■ TASK TO COMPLETE
All lines holding the word "fails" in the listing below need to be copied.

■ MATERIAL PROVIDED
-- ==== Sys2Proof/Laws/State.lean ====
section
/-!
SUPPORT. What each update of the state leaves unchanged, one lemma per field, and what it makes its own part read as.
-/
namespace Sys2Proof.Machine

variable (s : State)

* * *

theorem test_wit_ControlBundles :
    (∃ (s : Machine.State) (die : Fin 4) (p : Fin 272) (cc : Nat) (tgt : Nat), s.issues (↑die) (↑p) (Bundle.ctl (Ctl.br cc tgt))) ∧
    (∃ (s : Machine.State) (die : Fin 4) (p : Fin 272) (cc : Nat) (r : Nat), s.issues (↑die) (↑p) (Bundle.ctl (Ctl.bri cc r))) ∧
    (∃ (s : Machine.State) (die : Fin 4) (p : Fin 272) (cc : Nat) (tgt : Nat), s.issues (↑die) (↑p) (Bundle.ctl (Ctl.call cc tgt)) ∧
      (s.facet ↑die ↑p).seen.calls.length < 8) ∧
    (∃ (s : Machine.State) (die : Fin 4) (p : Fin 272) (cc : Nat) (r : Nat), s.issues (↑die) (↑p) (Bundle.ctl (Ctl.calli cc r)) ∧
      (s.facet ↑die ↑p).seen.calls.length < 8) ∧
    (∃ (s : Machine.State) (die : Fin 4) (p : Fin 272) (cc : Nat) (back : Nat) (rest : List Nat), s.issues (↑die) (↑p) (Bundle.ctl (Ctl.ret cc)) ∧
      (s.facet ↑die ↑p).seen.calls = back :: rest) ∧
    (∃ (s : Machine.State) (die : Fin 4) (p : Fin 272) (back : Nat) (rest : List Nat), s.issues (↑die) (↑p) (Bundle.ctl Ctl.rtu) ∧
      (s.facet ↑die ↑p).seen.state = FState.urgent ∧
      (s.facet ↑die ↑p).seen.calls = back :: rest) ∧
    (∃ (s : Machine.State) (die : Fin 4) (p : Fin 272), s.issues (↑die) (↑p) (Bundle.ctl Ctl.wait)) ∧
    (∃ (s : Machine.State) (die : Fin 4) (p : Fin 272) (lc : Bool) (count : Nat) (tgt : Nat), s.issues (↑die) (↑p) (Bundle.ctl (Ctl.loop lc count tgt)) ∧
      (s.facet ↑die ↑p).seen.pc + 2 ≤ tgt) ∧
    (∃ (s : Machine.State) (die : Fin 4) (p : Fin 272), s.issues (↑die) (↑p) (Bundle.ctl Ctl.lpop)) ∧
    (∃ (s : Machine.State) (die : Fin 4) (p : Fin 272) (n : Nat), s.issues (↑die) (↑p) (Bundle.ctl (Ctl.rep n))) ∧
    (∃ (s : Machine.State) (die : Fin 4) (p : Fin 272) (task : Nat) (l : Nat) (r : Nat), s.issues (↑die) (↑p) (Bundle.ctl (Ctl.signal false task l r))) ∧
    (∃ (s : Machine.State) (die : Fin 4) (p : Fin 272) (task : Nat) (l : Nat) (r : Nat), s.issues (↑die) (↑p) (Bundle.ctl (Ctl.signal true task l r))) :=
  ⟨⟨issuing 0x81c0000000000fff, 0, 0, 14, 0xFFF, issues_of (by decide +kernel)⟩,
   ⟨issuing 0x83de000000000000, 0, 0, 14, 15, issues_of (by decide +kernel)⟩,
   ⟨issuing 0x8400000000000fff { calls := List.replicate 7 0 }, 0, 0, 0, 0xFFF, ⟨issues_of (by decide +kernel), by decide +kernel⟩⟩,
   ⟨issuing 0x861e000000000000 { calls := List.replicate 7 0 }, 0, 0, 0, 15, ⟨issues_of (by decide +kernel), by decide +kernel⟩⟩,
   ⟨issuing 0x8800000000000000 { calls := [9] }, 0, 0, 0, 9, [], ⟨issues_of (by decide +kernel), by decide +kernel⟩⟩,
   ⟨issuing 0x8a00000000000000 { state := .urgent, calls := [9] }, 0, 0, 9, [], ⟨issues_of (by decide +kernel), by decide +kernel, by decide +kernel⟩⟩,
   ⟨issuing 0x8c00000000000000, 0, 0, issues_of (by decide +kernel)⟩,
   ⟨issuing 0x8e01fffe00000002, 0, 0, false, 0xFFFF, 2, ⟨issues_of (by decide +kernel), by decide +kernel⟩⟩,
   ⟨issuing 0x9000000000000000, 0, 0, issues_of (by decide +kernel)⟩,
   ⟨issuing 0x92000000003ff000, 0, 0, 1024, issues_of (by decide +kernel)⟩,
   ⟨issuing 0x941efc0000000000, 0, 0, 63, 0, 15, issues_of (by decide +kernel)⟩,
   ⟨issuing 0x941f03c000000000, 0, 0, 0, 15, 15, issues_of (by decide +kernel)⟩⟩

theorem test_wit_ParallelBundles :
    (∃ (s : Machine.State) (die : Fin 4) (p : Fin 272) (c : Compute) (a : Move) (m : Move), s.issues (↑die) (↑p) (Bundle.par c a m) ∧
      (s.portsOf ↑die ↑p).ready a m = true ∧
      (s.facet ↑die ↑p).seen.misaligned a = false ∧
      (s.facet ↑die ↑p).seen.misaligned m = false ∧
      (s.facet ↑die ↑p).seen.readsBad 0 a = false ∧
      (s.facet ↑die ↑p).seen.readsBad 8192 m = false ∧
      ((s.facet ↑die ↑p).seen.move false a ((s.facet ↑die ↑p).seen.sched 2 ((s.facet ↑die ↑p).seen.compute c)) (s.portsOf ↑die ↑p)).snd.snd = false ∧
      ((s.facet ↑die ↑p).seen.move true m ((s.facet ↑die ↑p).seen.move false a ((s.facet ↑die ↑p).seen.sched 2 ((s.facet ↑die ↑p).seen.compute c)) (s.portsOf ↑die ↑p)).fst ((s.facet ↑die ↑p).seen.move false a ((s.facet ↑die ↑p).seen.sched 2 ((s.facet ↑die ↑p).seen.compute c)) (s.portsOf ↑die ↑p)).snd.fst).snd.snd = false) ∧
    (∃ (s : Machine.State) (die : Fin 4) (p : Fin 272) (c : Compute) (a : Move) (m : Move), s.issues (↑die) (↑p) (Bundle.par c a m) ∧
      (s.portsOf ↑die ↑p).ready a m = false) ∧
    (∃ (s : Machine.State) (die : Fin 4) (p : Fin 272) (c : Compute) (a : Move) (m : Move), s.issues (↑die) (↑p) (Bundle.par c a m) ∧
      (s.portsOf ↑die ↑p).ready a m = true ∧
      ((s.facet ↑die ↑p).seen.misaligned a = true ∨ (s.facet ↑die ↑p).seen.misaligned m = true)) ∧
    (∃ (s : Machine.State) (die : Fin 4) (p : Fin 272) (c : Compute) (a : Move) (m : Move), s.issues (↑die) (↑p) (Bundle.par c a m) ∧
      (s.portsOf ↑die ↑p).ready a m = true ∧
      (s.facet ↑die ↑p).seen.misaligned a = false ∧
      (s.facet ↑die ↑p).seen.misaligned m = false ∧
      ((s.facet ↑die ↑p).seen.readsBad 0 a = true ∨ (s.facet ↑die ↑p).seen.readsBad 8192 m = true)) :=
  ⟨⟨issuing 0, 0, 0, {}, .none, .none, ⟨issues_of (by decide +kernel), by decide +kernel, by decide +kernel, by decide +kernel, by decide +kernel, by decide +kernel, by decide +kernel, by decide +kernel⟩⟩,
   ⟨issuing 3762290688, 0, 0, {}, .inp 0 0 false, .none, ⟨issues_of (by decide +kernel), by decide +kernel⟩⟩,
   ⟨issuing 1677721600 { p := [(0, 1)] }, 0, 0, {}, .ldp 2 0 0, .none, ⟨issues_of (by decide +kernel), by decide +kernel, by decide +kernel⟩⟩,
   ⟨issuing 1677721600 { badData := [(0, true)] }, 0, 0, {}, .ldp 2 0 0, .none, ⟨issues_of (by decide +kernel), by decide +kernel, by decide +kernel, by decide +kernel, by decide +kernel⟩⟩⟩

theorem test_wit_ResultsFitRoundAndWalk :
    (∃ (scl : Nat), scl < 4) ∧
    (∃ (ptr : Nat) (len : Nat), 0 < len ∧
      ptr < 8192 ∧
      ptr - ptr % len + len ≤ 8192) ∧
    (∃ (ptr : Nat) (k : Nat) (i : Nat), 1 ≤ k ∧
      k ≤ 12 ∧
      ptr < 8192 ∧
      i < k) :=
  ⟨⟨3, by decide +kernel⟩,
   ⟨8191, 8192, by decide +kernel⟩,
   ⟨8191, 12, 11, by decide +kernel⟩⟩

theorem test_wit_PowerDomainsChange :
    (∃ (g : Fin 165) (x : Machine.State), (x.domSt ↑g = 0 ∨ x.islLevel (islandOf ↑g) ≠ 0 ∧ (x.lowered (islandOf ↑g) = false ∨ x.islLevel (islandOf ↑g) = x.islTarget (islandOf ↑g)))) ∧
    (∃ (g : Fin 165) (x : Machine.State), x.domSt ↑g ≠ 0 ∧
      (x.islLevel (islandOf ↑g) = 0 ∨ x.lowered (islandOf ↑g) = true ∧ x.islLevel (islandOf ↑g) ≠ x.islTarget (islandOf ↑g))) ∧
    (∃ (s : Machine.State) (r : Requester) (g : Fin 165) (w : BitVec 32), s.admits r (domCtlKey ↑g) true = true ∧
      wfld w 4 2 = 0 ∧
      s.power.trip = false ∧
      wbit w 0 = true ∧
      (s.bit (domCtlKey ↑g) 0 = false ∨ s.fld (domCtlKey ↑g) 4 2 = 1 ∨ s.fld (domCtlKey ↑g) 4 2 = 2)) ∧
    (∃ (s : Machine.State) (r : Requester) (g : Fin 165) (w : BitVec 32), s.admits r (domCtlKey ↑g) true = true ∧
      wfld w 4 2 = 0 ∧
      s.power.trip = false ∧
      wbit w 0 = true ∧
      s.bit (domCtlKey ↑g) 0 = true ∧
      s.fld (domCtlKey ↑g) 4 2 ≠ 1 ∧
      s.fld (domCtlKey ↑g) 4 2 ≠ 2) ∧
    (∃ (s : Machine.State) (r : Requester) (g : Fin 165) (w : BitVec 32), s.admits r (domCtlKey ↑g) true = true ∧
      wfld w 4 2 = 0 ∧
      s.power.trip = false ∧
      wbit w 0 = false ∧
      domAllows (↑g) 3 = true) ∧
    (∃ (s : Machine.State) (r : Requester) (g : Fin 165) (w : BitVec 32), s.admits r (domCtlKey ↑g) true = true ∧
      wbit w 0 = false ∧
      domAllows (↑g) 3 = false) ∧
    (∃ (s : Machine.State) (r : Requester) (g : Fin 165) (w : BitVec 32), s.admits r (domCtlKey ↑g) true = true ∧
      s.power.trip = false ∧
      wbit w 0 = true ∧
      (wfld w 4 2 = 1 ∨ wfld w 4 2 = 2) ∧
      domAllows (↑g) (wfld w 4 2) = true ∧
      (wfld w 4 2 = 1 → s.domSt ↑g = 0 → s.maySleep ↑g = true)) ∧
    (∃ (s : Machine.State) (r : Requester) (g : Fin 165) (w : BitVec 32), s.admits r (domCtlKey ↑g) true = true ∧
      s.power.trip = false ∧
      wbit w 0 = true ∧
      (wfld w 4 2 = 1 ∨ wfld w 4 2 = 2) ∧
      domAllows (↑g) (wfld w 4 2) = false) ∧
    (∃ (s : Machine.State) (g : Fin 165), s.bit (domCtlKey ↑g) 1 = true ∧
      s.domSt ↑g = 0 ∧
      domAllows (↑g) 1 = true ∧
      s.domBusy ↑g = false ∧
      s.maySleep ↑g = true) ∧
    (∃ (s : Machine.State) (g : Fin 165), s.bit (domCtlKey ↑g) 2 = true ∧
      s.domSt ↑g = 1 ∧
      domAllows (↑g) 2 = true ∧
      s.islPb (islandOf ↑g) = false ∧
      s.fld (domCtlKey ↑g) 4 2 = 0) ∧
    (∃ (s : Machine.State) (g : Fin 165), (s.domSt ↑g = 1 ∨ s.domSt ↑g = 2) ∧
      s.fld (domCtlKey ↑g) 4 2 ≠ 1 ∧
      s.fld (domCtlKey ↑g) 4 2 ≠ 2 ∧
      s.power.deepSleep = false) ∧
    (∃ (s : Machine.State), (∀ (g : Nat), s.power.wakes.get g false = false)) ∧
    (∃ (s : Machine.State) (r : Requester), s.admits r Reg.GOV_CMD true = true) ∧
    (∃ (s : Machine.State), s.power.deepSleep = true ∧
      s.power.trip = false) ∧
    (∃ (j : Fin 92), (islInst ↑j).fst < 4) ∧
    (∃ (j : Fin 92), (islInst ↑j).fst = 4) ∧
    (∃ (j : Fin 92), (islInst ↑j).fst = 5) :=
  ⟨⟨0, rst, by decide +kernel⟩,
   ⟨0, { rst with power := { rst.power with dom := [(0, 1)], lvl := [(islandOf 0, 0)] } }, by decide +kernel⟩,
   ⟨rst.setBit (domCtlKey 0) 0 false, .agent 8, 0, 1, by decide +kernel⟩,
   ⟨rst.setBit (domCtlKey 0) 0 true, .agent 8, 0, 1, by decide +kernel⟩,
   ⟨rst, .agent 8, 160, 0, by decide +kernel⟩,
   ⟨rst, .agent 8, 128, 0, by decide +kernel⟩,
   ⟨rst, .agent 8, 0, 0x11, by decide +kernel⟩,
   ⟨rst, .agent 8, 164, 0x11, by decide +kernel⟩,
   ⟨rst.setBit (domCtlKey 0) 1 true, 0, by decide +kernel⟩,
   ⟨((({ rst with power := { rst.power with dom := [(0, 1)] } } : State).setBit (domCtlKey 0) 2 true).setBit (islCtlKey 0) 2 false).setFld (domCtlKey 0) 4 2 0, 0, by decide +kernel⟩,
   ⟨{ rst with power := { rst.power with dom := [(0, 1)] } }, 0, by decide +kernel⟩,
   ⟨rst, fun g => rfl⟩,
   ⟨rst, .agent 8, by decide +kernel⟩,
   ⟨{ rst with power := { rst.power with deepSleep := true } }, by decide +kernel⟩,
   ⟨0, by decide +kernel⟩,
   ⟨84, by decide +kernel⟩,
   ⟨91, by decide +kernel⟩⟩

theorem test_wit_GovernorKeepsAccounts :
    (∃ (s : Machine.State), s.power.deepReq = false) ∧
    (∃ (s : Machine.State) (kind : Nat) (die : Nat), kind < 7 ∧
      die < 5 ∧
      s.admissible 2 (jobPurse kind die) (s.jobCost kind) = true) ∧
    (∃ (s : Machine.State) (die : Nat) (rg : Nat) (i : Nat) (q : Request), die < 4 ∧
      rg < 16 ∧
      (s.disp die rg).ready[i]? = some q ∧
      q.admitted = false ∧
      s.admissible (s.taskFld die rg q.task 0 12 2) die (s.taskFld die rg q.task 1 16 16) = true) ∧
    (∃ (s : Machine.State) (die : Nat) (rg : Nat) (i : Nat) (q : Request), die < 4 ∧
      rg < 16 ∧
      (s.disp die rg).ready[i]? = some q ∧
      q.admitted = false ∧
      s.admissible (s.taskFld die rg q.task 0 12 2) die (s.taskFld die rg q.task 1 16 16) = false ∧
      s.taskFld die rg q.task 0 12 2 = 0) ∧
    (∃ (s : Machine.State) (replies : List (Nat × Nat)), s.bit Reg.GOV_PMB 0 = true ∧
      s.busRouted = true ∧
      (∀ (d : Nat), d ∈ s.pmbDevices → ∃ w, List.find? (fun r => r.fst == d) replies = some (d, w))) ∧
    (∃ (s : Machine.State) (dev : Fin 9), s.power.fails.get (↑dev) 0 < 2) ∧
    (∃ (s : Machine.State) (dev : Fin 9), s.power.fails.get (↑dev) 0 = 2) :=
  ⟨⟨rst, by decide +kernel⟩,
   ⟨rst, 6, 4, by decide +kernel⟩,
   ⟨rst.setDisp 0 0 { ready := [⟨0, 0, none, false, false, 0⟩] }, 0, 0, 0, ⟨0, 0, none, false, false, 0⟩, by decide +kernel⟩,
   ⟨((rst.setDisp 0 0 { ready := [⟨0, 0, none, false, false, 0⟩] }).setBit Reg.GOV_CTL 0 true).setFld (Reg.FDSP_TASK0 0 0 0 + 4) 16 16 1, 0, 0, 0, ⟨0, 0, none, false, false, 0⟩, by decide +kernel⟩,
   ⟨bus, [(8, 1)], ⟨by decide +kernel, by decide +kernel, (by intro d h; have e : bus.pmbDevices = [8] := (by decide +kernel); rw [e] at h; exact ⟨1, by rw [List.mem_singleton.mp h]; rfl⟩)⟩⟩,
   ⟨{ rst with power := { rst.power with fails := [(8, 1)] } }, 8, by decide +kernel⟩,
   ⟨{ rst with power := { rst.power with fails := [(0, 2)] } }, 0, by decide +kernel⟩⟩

■ TASK SOLUTION
    (∃ (s : Machine.State) (dev : Fin 9), s.power.fails.get (↑dev) 0 < 2) ∧
    (∃ (s : Machine.State) (dev : Fin 9), s.power.fails.get (↑dev) 0 = 2) :=
   ⟨{ rst with power := { rst.power with fails := [(8, 1)] } }, 8, by decide +kernel⟩,
   ⟨{ rst with power := { rst.power with fails := [(0, 2)] } }, 0, by decide +kernel⟩⟩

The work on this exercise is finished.